KoViDoRe Benchmark

Korean Vision Document Retrieval (KoViDoRe) benchmark for evaluating text-to-image retrieval models on Korean visual documents.

Overview

KoViDoRe is a comprehensive benchmark for evaluating Korean visual document retrieval capabilities. Built upon the foundation of ViDoRe, it assesses how well models can retrieve relevant Korean visual documents—including screenshots, presentation slides, and office documents—when given Korean text queries.

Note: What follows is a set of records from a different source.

-- ==== Sys2Proof/Machine/Encode.lean ====
section
/-! DEFINITION. Encoding for recording: channel enables, pictures, rate control, the ring and the stream (R327, R332 to R339). -/

namespace Sys2Proof.Machine

/-! ### Channel enables (R327, R487) -/

/-- The fields of ENC_CH_CTRL that a write may change while EN is 0 (R338). -/
def chCtrlFields (k : Nat) : List Fld :=
  [ENC_CH_CTRL_HEAD k, ENC_CH_CTRL_SEND_HIGH k, ENC_CH_CTRL_DIV k, ENC_CH_CTRL_QDEPTH k, ENC_CH_CTRL_REC_CLASS k,
   ENC_CH_CTRL_REF_CLASS k, ENC_CH_CTRL_DROVER k]

/-- The first cause against an enable of channel `k` (R327). -/
def State.chRefusal (s : State) (p k : Nat) : Option Nat :=
  let q := encP p
  let h := s.rd q (ENC_CH_CTRL_HEAD k)
  let qp := s.rd q (ENC_CH_QP_QP k)
  let qi := s.rd q (ENC_CH_QP_QP_I k)
  let qm := s.rd q (ENC_CH_QP_QP_MAX k)
  let b := s.rd q (ENC_CH_RING_BAY k)
  let g := s.geoAct h
  if !s.enabled q then some 0
  else if s.rd q (ENC_CH_CTRL_DIV k) = 0 ∨ 51 < qp ∨ 51 < qi ∨ 51 < qm ∨ qm < qp ∨ qm < qi then some 1
  else if !s.enabled (pg .hd h) ∨ (s.chOf h).isSome then some 2
  else if !s.encRing p k ∨ s.rd (bayE b) BAYD_SIZE_FORMAT ≠ 5 ∨ s.baySize b < 2 ^ 20 then some 3
  else if s.encLow p k g then some 4
  else if s.encOver p k g then some 5
  else none

/-- Start channel `k`: its first picture is an IDR picture (R332). -/
def State.chStart (s : State) (p k : Nat) : State :=
  let q := encP p
  let g := s.geoAct (s.rd q (ENC_CH_CTRL_HEAD k))
  let s := ((s.wb q (ENC_CH_CTRL_EN k) true).wb q (ENC_CH_CTRL_ACTIVE k) true).wb q (ENC_CH_STAT_IDR_NEXT k) true
  { s with enc := Store.put (p * 32 + k) ⟨g, none, none, none, none, [], false, true, 0, [], [], (0, 0)⟩ s.enc }

/-- R327 ENC_CHANNEL_ENABLE: a write of ENC_CH_CTRL; its fields change only while EN is 0 (R487), and EN is judged with them. -/
def execEncChannelEnable (w : Writer) (p : Fin 2) (k : Fin 32) (v : Word) (s : State) : Host.Outcome State Fault Refusal :=
  let q := encP p.val
  let i := k.val
  let v := v.toNat
  let on := s.on q (ENC_CH_CTRL_EN i)
  done (if s.pageFenced .enc p.val then s.fencedWrite w (q + 0x400 + 64 * i) v
    else if on then (if bit v 0 then s else s.chEnd p.val i)
    else
      let s := s.setFields q (chCtrlFields i) v
      if !bit v 0 then s
      else match s.chRefusal p.val i with
        | some c => (s.wr q (ENC_CH_STAT_REFUSE i) c).emit q 0x0001 [i, c]
        | none => s.chStart p.val i)

/-! ### The ring (R336) -/

/-- The next 64-byte line. -/
def up64 (a : Nat) : Nat := (a + 63) / 64 * 64

/-- Where a record of `n` bytes starts in a ring of `size` bytes (R336). -/
def ringPlace (size wr n : Nat) : Nat := if up64 wr + n ≤ size then up64 wr else 0

/-- A ring has room for `n` bytes before RD, wherever the record starts. -/
def ringRoom (size wr rd n : Nat) : Bool :=
  if rd ≤ wr then decide (up64 wr + n ≤ size) || decide (n ≤ rd) else decide (up64 wr + n ≤ rd)

/-! ### Pictures (R332 to R336, R339) -/

/-- The queued bay that the pipeline takes next: ascending TS, then channel (R339). -/
def State.encNext (s : State) (p : Nat) : Option (Nat × TapRec) :=
  let l := s.enc.filterMap fun e => if e.1 / 32 = p then e.2.queue.head?.map fun r => (e.1 % 32, r) else none
  l.foldl (fun (t : Option (Nat × TapRec)) x => match t with
    | some y => if x.2.ts < y.2.ts then some x else some y
    | none => some x) none

/-- Read bytes of a record bay, tagged with its FSEQ as it stands (R143), in lines of the pipeline's requests; zeros where the read fails. -/
def State.recRead (s : State) (p : Nat) (r : TapRec) (off len : Nat) : List Nat × State :=
  let x := s.bayRead (18 + p) (0x0E00 + p) r.bay r.gen (s.rd (bayE r.bay) BAYD_FSEQ_FSEQ) off len true
  (x.1.getD (List.replicate len 0), x.2)

/-- The verdict table of a record bay. -/
def State.recTable (s : State) (p : Nat) (r : TapRec) : List Nat × State :=
  let (h, s) := s.recRead p r (s.statsOff r.bay) 32
  let (t, s) := s.recRead p r (s.statsOff r.bay + 32) (16 * num h 0x12 2)
  (h ++ t, s)

/-- A reference bay fits the coded size (R212, R332). -/
def State.refFits (s : State) (b w h : Nat) : Bool :=
  let d := bayE b
  let line := s.rd d BAYD_STRIDE_STRIDE * 64
  let p2 := 4096 * s.rd d BAYD_PLANE2_OFF
  decide (s.rd d BAYD_SIZE_FORMAT = 0) && decide (w ≤ s.rd d BAYD_DIM_WIDTH) && decide (h ≤ s.rd d BAYD_DIM_HEIGHT) &&
    decide (w ≤ line) && decide (line * h ≤ p2) && decide (p2 + line * (h / 2) ≤ 4096 * s.rd d BAYD_STATS_OFF)

/-- A bay of REF_CLASS for the reconstruction; none where the class has none that fits. -/
def State.refBay (s : State) (p k w h : Nat) : Option (Nat × Nat) × State :=
  match s.alloc (s.rd (encP p) (ENC_CH_CTRL_REF_CLASS k)) (0x0E00 + p) with
  | (some b, s) => if s.refFits b.1 w h then (some b, s) else (none, s.ownerRelease b.1 b.2)
  | (none, s) => (none, s)

/-- Coded size: multiples of 8 (R332). -/
def codedSize (r : TapRec) : Nat × Nat := ((r.w + 7) / 8 * 8, (r.h + 7) / 8 * 8)

/-- The next picture of channel `k` is an IDR picture (R332). -/
def State.idrNext (s : State) (p k : Nat) (x : EncCh) : Bool :=
  x.idr || decide (max 1 (s.rd (encP p) (ENC_CH_GOP_IDR_INT k)) ≤ x.sinceIdr + 1)

/-- The cap of a picture before its floor (R333). -/
def State.capOf (s : State) (p k : Nat) (x : EncCh) (idr : Bool) : Nat :=
  let q := encP p
  let base := if idr then s.rd q (ENC_CH_ICAP_BITS k) else s.rd q (ENC_CH_CAP_BITS k)
  let n := s.rd q (ENC_CH_WIN_N k)
  if n = 0 then base else min base (s.rd q (ENC_CH_WCAP_BITS k) - (x.win.take (n - 1)).foldl (· + ·) 0)

/-- Where a snapshot's entry for channel `i` waits among the sections received. -/
def snapChan (i : Nat) : Nat := 1000 + i

/-- A picture of channel `i` begins with what the snapshot says of the channel: its picture count since IDR and window history (R374). -/
def State.snapPicture (s : State) (i : Nat) : State :=
  match Store.find (snapChan i) s.yoke.snaps, Store.find i s.enc with
  | some d, some x =>
    let n := num d 6 2
    let win := (chunks 4 n (d.drop 8)).map ofLE
    let s := s.yk fun y => { y with snaps := Store.del (snapChan i) y.snaps }
    { s with enc := Store.put i { x with sinceIdr := num d 2 4, win := win } s.enc }
  | _, _ => s

/-- Start a picture from record bay `r` of channel `k`. -/
def State.encBegin (s : State) (p k : Nat) (x : EncCh) (r : TapRec) : State :=
  let q := encP p
  let s := s.encUpd p k fun y => { y with queue := y.queue.drop 1 }
  let s := s.wr q (ENC_CH_STAT_QUEUED k) (x.queue.length - 1)
  let (t, s) := s.recTable p r
  let idr := s.idrNext p k x || decide (x.size ≠ codedSize r)
  let cap0 := s.capOf p k x idr
  let floor := floorBits r.w r.h idr
  let cap := max cap0 floor
  let need := 64 + (cap + 7) / 8 + 16 * num t 0x12 2 + 1024
  let ring := s.rd q (ENC_CH_RING_BAY k)
  if !ringRoom (s.baySize ring) (s.rd q (ENC_CH_WR_OFFSET k)) (s.rd q (ENC_CH_RD_OFFSET k)) need then
    let s := (s.ownerRelease r.bay r.gen).emit q 0x1801 ([k, 0, 0, 0] ++ le r.f 4)
    let s := ((s.cnt q ENC_NOTREC_COUNT 1).inc q (ENC_CH_NOTREC_COUNT k) 1).wb q (ENC_CH_STAT_IDR_NEXT k) true
    s.encUpd p k fun y => { y with idr := true }
  else
    let s := if cap0 < floor then
        (s.inc q (ENC_CH_WIN_OVER_COUNT k) 1).emit q 0x2801 ([k, 0, 0, 0] ++ le r.f 4 ++ le floor 4)
      else s
    let (b, s) := s.refBay p k (codedSize r).1 (codedSize r).2
    let s := s.encUpd p k fun y => { y with gap := false, idr := false }
    { s with encJobs := Store.put p ⟨k, r, idr, x.gap, cap, decide (cap0 < floor), t, b⟩ s.encJobs }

The KoViDoRe v1 encompasses 5 distinct tasks, each targeting different types of visual documents commonly found in Korean business and academic environments. This diverse task structure allows for thorough evaluation of multimodal retrieval performance across various document formats and content types.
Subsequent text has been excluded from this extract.